Because this is not doing texturing and the caches are fairly large, the dcache miss time is negligible.


This analysis didn't turn up any smoking gun bottlenecks, but plenty of areas for further investigation.  Some of the areas that intuitively seemed like they would be expensive, such as pixel writeback, turned out to be relatively minor. Other areas, like texture sampling, were obvious areas for hardware improvements, and the data confirmed this.


  1. I think the execution part of the cpu-gpu is very inefficient.
    About half of the time spent (as shown from the last graph) is due to RAW dependencys and write back conflicts.
    Imagine a cpu able to execute 1 instruction per clock.Every instruction sent to an execution unit with different latency will cause a 1 cycle stall.
    So for a small reduction in die size,i think less than 21%,there is a 21% performance penalty.
    Also,as i understand,operand fetch takes 2 clock cycles to complete,so for a simple integer addition the latency is 4 cycles,far larger than most of the cpus which have latency of 1.(Even pentium 4 with about 30 pipeline stages has latency of 1).Fpu add usually has latency of 3-4.Nyuzi has 7-8.
    Finally,nyuzi uses multi threading and not simultaneous multi threading.Cpus with SMT can execute instructions from different threads at the same clock cycle.

    1. I don't think inefficient is quite the right word. It is a deliberate design decision to increase the length of the pipeline to improve clock speed. Most GPUs philosophically emphasize throughput over latency.The figure of merit is utilization (fraction of cycles that the processor issues an instruction). Despite the fact that individual threads fair amount of time blocked, there is usually one that is ready.

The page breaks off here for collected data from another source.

theorem execModeReq_after (h : s₀.After s) (k : Sector) (req : BitVec 3) : Gives s₀ (execModeReq k req s) := by
  unfold execModeReq
  try dsimp only
  with_reducible repeat' first | assumption | apply Gives.next | apply Gives.ite | apply State.modeRequest_after

theorem execModeTransitionDone_after (h : s₀.After s) (k : Sector) : Gives s₀ (execModeTransitionDone k s) := by
  unfold execModeTransitionDone
  try dsimp only
  with_reducible repeat' first
    | assumption | apply Gives.next | apply Gives.ite | apply State.After.ite | apply State.resetStoreMoves_after
    | apply State.arrive_after | apply State.modeEnds_after

theorem execSafeEnter_after (h : s₀.After s) (k : Sector) : Gives s₀ (execSafeEnter k s) := by
  unfold execSafeEnter
  try dsimp only
  with_reducible repeat' first | assumption | apply Gives.next | apply State.sectorSafe_after

theorem execSafeExit_after (h : s₀.After s) (k : Sector) : Gives s₀ (execSafeExit k s) := by
  unfold execSafeExit
  try dsimp only
  with_reducible repeat' first | assumption | apply Gives.next | apply Gives.ite | apply State.safeExit_after

theorem execResetAnnounce_after (h : s₀.After s) (d : BitVec 8) : Gives s₀ (execResetAnnounce d s) := by
  unfold execResetAnnounce
  try dsimp only
  with_reducible repeat' first
    | assumption | apply Gives.next | apply Gives.ite | apply State.After.ite | apply State.acceptReset_after
    | apply State.startBist_after | apply State.resetBlock_after | split

theorem execResetDomainEnd_after (h : s₀.After s) (d : BitVec 8) : Gives s₀ (execResetDomainEnd d s) := by
  unfold execResetDomainEnd
  try dsimp only
  with_reducible repeat' first
    | assumption | apply Gives.next | apply Gives.ite | apply State.endReset_after | apply State.endJob_after | split

end Sys2Proof.Machine
end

This is the whole point of hardware threads.

      The previous iteration of this design had a shorter pipeline and a forwarding network to reduce latency. But it's maximum clock speed was also half the new one. The new design is significantly faster overall on FPGA.

    2. I understand that it is optimized for throughput.When a RAW dependency occurs the cpu can execute from a different thread,but when a write back conflict occurs, this prevents the cpu from executing from an other thread.

      Also when I say the latency should be lower,i do not mean necessarily it must be 1 cycle.Even 3 cycles for integer instructions,by having 1 cycle latency for operand load, is a 25% improvement,in my opinion big.

    3. That's not correct about writeback conflicts. If another thread has an instruction with a different latency, it can still issue.

      I actually added the second stage to the fetch stage later in implementation, and the impact was negligible in terms of cycles. Consider the simplest case: if you have four threads and each instruction has four cycles of latency that you can issue one instruction every cycle. The pipeline will be 100% utilized. At that point, you cannot run any faster and latency is irrelevant.

    4. For the write back stage i don't mean it cant execute from an other thread but that it is more difficult to find an other instruction to execute.

      For the second point the case you mention is just the BEST possible(for RAW dependencies).The other threads may wait due to a cache miss or for FPU result which is ,which has 8 cycles latency.

      I think you pressure multi-threading a lot.No branch prediction,long latency,write back conflicts.I think it cant do miracles.

    5. Fortunately, threads don't need to perform miracles, they just need to hide latency, which they are pretty good at. :)

      You bring up a few interesting points:
      - The case I described above isn't the best case, since it assumes every instruction is dependent on the previous one. This usually isn't the case, which is the reason for the scoreboard:

      - I did experiment with branch prediction in a previous version of the microarchitecture. It didn't help much:

      - I think you are approaching latency with a very CPU-centric view. Check out this cool paper: Specially section IV B, and table III. The latency of an add instruction on the GPU is 24 cycles.